オフィス・ビブラビの長尾です。ブログにご訪問いただき、ありがとうございます。

先週末は衆議院議員選挙でした。選挙結果の報道を観ていて思うことがあります。

選挙が終わった後、結果に関わらず、どの政党も、自分たちの政策は一定の支持を得たとコメントしていました。選挙活動を通して、そのように感じたかもしれません。

しかし、その認識は正しいのでしょうか?

どの政党も候補者も周囲にいる人は賛同者です。後援会も選挙事務所も、そして街頭演説も。同じ思いを持つ人が集まった時の熱量は大きいです。

しかし、その場の熱量の大きさと、熱が伝わっている範囲の大きさとは関係ありません。賛同していない人は、後援会には入りませんし、街頭演説にも来ません。生で感じている熱の高さが勘違いさせてしまうのかもしれません。

選挙に負けたのであれば、自分たちの主張に賛同していない人が多かったことと向き合う必要があります。選挙に勝ったとしても、それはより多くの票を得た結果でしかなく、自分たちとは違う意見を持っている人が多くいることに目をつぶってはいけません。

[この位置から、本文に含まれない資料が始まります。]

-- ==== Sys2Proof/Machine/Alu.lean ====
section
/-! DEFINITION. Register and ALU instructions (41_alu.md R120 to R134). The assignments of a row run in the order
written, each reading the registers as the one before left them (R132; decision D10, log 11). -/

namespace Sys2Proof.Machine

/-- 6xkk (R120) -/
def execLdVxByte (x : Reg) (kk : Byte) (s : State) : Result State := (s.setReg x kk).done

/-- 7xkk (R121): wraps modulo 256, no flag. -/
def execAddVxByte (x : Reg) (kk : Byte) (s : State) : Result State := (s.setReg x (s.reg x + kk)).done

/-- 8xy0 (R122) -/
def execLdVxVy (x y : Reg) (s : State) : Result State := (s.setReg x (s.reg y)).done

/-- 8xy1 (R123): no flag. -/
def execOr (x y : Reg) (s : State) : Result State := (s.setReg x (s.reg x ||| s.reg y)).done

/-- 8xy2 (R124): no flag. -/
def execAnd (x y : Reg) (s : State) : Result State := (s.setReg x (s.reg x &&& s.reg y)).done

/-- 8xy3 (R125): no flag. -/
def execXor (x y : Reg) (s : State) : Result State := (s.setReg x (s.reg x ^^^ s.reg y)).done

/-- 8xy4 (R126): sum and carry of the pre-instruction values; VF is written last. -/
def execAddVxVy (x y : Reg) (s : State) : Result State :=
  let a := s.reg x
  let b := s.reg y
  ((s.setReg x (BitVec.ofNat 8 (a.toNat + b.toNat))).setFlag (carryFlag a b)).done

/-- 8xy5 (R127): VF is written first, the difference is of the registers after that. -/
def execSub (x y : Reg) (s : State) : Result State :=
  let t := s.setFlag (noBorrowFlag (s.reg x) (s.reg y))
  (t.setReg x (t.reg x - t.reg y)).done

/-- 8xy6 (R128): VF is written first; V[x] is shifted, y is ignored. -/
def execShr (x _y : Reg) (s : State) : Result State :=
  let t := s.setFlag (shiftedOutRight (s.reg x))
  (t.setReg x (t.reg x >>> 1)).done

/-- 8xy7 (R129): VF is written first, the difference is of the registers after that. -/
def execSubn (x y : Reg) (s : State) : Result State :=
  let t := s.setFlag (noBorrowFlag (s.reg y) (s.reg x))
  (t.setReg x (t.reg y - t.reg x)).done

/-- 8xyE (R130): VF is written first; V[x] is shifted, y is ignored. -/
def execShl (x _y : Reg) (s : State) : Result State :=
  let t := s.setFlag (shiftedOutLeft (s.reg x))
  (t.setReg x (t.reg x <<< 1)).done

/-- Cxkk with the byte that `random_byte()` gives (R134). -/
def execRndWith (r : Byte) (x : Reg) (kk : Byte) (s : State) : Result State := (s.setReg x (r &&& kk)).done

/-- Cxkk (R134): the random byte is a free value (decision D12, log 1). -/
def execRnd (x : Reg) (kk : Byte) (s : State) : Result State :=
  execRndWith s.drawRnd.1 x kk s.drawRnd.2

end Sys2Proof.Machine
end

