/-- 8xy6 and 8xyE shift V[x] by one bit, whatever y is; the bit shifted out is written to VF first
(R128, R130, R133; decision D10). -/
def Obligations.ShiftsSetBitShiftedOut : Prop :=
  ∀ (s : State) (x y : Reg),
    (∃ t, exec (.shr x y) s = .next t ∧ t.pc = s.pc + 2 ∧
      SameExcept (fun p => p = .pc ∨ p = .reg x ∨ p = .reg vF) s t ∧
      (x ≠ vF → (t.reg vF).toNat = (s.reg x).toNat % 2 ∧ (t.reg x).toNat = (s.reg x).toNat / 2) ∧
      (x = vF → (t.reg vF).toNat = 0)) ∧
    (∃ t, exec (.shl x y) s = .next t ∧ t.pc = s.pc + 2 ∧
      SameExcept (fun p => p = .pc ∨ p = .reg x ∨ p = .reg vF) s t ∧
      (x ≠ vF → (t.reg vF).toNat = (s.reg x).toNat / 128 ∧ (t.reg x).toNat = (s.reg x).toNat * 2 % 256) ∧
      (x = vF → (t.reg vF).toNat = if (s.reg x).toNat ≥ 128 then 2 else 0))

/-- Cxkk: for EVERY random byte r, V[x] = r AND kk and nothing else but pc changes; exec runs it with the free value
of the draw, which it counts (R134, R16; decision D12; the count is the model's own, log 1). -/
def Obligations.RandomIsMaskedFreeByte : Prop :=
  ∀ (s : State) (x : Reg) (kk : Byte),
    (∀ r : Byte, ∃ t, execRndWith r x kk s = .next t ∧ t.reg x = r &&& kk ∧ t.pc = s.pc + 2 ∧
      SameExcept (fun p => p = .pc ∨ p = .reg x) s t) ∧
    (∃ t, exec (.rnd x kk) s = .next t ∧ t.reg x = Config.rnd s.draws &&& kk ∧ t.draws = s.draws + 1 ∧
      t.pc = s.pc + 2 ∧ SameExcept (fun p => p = .pc ∨ p = .reg x ∨ p = .draws) s t)

/-! ### Index register and memory -/

/-- Annn and Fx1E write I and nothing else but pc; Fx1E adds modulo 65536 and writes no flag (R140, R141). -/
def Obligations.IndexLoadAndAdd : Prop :=
  ∀ (s : State) (nnn : Addr) (x : Reg),
    EncodedAs (.ldI nnn) (0xA000 + nnn.toNat) ∧ EncodedAs (.addIVx x) (0xF01E + 0x100 * x.val) ∧
    (∃ t, exec (.ldI nnn) s = .next t ∧ t.i.toNat = nnn.toNat ∧ t.pc = s.pc + 2 ∧
      SameExcept (fun p => p = .pc ∨ p = .index) s t) ∧
    (∃ t, exec (.addIVx x) s = .next t ∧ t.i.toNat = (s.i.toNat + (s.reg x).toNat) % 65536 ∧
      t.pc = s.pc + 2 ∧ SameExcept (fun p => p = .pc ∨ p = .index) s t)

/-- Fx29: I = 5 * V[x], or with FX29_SOURCE_COMPAT the byte found at that address; it faults in neither mode
(R142; decision D7). -/
def Obligations.GlyphAddressInBothModes : Prop :=
  ∀ (s : State) (x : Reg),
    ∃ t, exec (.ldFVx x) s = .next t ∧ t.pc = s.pc + 2 ∧
      SameExcept (fun p => p = .pc ∨ p = .index) s t ∧
      (s.params.fx29SourceCompat = false → t.i.toNat = 5 * (s.reg x).toNat) ∧
      (s.params.fx29SourceCompat = true → t.i.toNat = (s.readByte (5 * (s.reg x).toNat)).toNat)

/-- Fx33 stores the hundreds, tens and ones of V[x] at I, I + 1 and I + 2, and changes nothing else but pc
(R143; decision D2). -/
def Obligations.DecimalDigitsStored : Prop :=
  ∀ (s : State) (x : Reg), s.Inv → s.i.toNat + 2 ≤ 0xFFF →
    ∃ t, exec (.ldBVx x) s = .next t ∧ t.pc = s.pc + 2 ∧
      (t.readByte s.i.toNat).toNat = (s.reg x).toNat / 100 ∧
      (t.readByte (s.i.toNat + 1)).toNat = (s.reg x).toNat / 10 % 10 ∧
      (t.readByte (s.i.toNat + 2)).toNat = (s.reg x).toNat % 10 ∧
      SameExcept (fun p => p = .pc ∨ ∃ k, k < 3 ∧ p = .byte (s.i.toNat + k)) s t

/-- Fx55 stores V0 to V[x] at I to I + x, and changes nothing else but pc; I is unchanged (R144; decision D2). -/
def Obligations.RegistersStored : Prop :=
  ∀ (s : State) (x : Reg), s.Inv → s.i.toNat + x.val ≤ 0xFFF →
    ∃ t, exec (.ldMemVx x) s = .next t ∧ t.pc = s.pc + 2 ∧
      (∀ r : Reg, r ≤ x → t.readByte (s.i.toNat + r.val) = s.reg r) ∧
      SameExcept (fun p => p = .pc ∨ ∃ k, k ≤ x.val ∧ p = .byte (s.i.toNat + k)) s t

/-- Fx65 loads V0 to V[x] from I to I + x, and changes nothing else but pc; memory and I are unchanged
(R145; decision D2). -/
def Obligations.RegistersLoaded : Prop :=
  ∀ (s : State) (x : Reg), s.i.toNat + x.val ≤ 0xFFF →
    ∃ t, exec (.ldVxMem x) s = .next t ∧ t.pc = s.pc + 2 ∧
      (∀ r : Reg, r ≤ x → t.reg r = s.readByte (s.i.toNat + r.val)) ∧
      SameExcept (fun p => p = .pc ∨ ∃ r : Reg, r ≤ x ∧ p = .reg r) s t

/-- Storing V0 to V[x] and loading them back, with whatever the registers hold in between, restores them
(R144, R145). -/
def Obligations.StoreThenLoadRestores : Prop :=
  ∀ (s : State) (x : Reg) (v : Vector Byte 16), s.Inv → s.i.toNat + x.val ≤ 0xFFF →
    ∃ t u, exec (.ldMemVx x) s = .next t ∧ exec (.ldVxMem x) { t with v := v } = .next u ∧
      (∀ r : Reg, r ≤ x → u.reg r = s.reg r) ∧ (∀ r : Reg, x < r → u.reg r = v[r.val])

/-- Fx33, Fx55, Fx65 and Dxyn with n ≥ 1 fault with DATA_RANGE when an address exceeds 0xFFF; the info is the first
such address in ascending order (R52, R143, R144, R145, R161; decisions D2 and D18). -/
def Obligations.DataRangeFaultReportsFirstAddress : Prop :=
  ∀ (s : State) (x y : Reg) (n : Nibble),
    (0xFFF < s.i.toNat + 2 → exec (.ldBVx x) s = .fault (.dataRange (max s.i.toNat 0x1000))) ∧
    (0xFFF < s.i.toNat + x.val → exec (.ldMemVx x) s = .fault (.dataRange (max s.i.toNat 0x1000))) ∧
    (0xFFF < s.i.toNat + x.val → exec (.ldVxMem x) s = .fault (.dataRange (max s.i.toNat 0x1000))) ∧
    (1 ≤ n.toNat → 0xFFF < s.i.toNat + n.toNat - 1 →
      exec (.drw x y n) s = .fault (.dataRange (max s.i.toNat 0x1000)))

これはビジネスでも同じことが言えます。類は友を呼ぶと言いますが、親しくしている人の多くは、考えがに似ているものです。社内でも近くにいる人の多くは、アイデアや意見に賛同する人が多いものです。逆に意見の合わない人は、意見の合わない人同士集まっているものです。

経営者の周囲も同じです。経営者の周りには、イエスマンが集まりがちです。考えが合わない人は、付かず離れずの位置にいるでしょう。経営者と面と向かって対立するのは従業員にとって損なことですし、安心でないからです。どうしても意見が合わず、それが我慢できなければ、辞めていくかもしれません。それほど経営者の影響力は大きいのです。しかしより良い意思決定を行うには、異論や反論とその根拠も知り、きちんと検討することが必要です。

意見に賛同する人に囲まれているのは心地良いものです。考えが違う人と付き合うのは面倒ですし、時には不愉快に感じることもあるでしょう。しかし責任ある意思決定を行う立場にある経営者だからこそ、あえて苦言を言う人が貴重なのです。

本当に経営者は大変です。だからこそ私は、頑張っている経営者にエールを送り続けたいと思っています。そして支援したいと思っています。応援しています!